Records for the exercise:
-- ==== Sys2Proof/Tests/Slice0.lean ====
section
/-! SUPPORT. Tests: expected values from the manual's worked sequences and tables (named in each comment) or worked out
by hand from its rules; an ill-formed term for each check of WellFormed; and for every obligation with hypotheses a state
that meets them. -/

namespace Sys2Proof.Tests

open Sys2Proof Sys2Proof.Machine

/-! The many small evaluations below run one after another, so that none waits in a thread of its own. -/

set_option Elab.async false

/-! ## Small states -/

/-- The state a command leads to. -/
def after (c : Instr) (s : State) : State :=
  match exec c s with
  | .next t => t
  | _ => s

/-- The track of the worked sequences. -/
def track0 : Track := ⟨7, 500000, 3, [0, 180000, 340000], 0#16⟩

/-- A directory entry heard 10,000 ago with unit 100. -/
def known (k : Nat) : DirEntry := ⟨k, none, true, 1999900, 100⟩

/-- A record in a state. -/
def rec' (k : Nat) (state : CarState) : CarRecord := { CarRecord.new k with state := state }

/-- Station 2 on an idle bus at 2,000,000, with stations 1 and 6 LIVE, in race 5. -/
def station (phase : Phase) (role : Role) (cars : List CarRecord) : State :=
  { State.reset with
    track := some track0
    cars := cars
    race := { RaceControl.initial with
      phase := phase, raceNumber := some 5, green := some 2000000, trackRef := some ⟨7, 0#16⟩ }
    clock := { RaceClock.initial with time := 2000000, role := role, watchdog := some 400 }
    dir := { Directory.initial 9#48 with
      numbering := .numbered, number := some 2, entries := [known 1, known 2, known 6] }
    bus := { BusController.initial with line := .idle } }

/-- The same at another local race time. -/
def atTime (t : Nat) (s : State) : State := { s with clock := { s.clock with time := t } }

/-- A plain report. -/
def rep (stamp d : Nat) (v : Int) : Report := ⟨stamp, d, v, 0, 0, []⟩

/-- The body of the last reply built. -/
def lastAnswer (s : State) : Option Reply := s.link.queue.getLast?.bind QueueEntry.reply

What is required: The required output is each line from the one with "plain report. -/" through the end of the material above, repeated exactly with both ends included.

Answer space:
/-- A plain report. -/
def rep (stamp d : Nat) (v : Int) : Report := ⟨stamp, d, v, 0, 0, []⟩

/-- The body of the last reply built. -/
def lastAnswer (s : State) : Option Reply := s.link.queue.getLast?.bind QueueEntry.reply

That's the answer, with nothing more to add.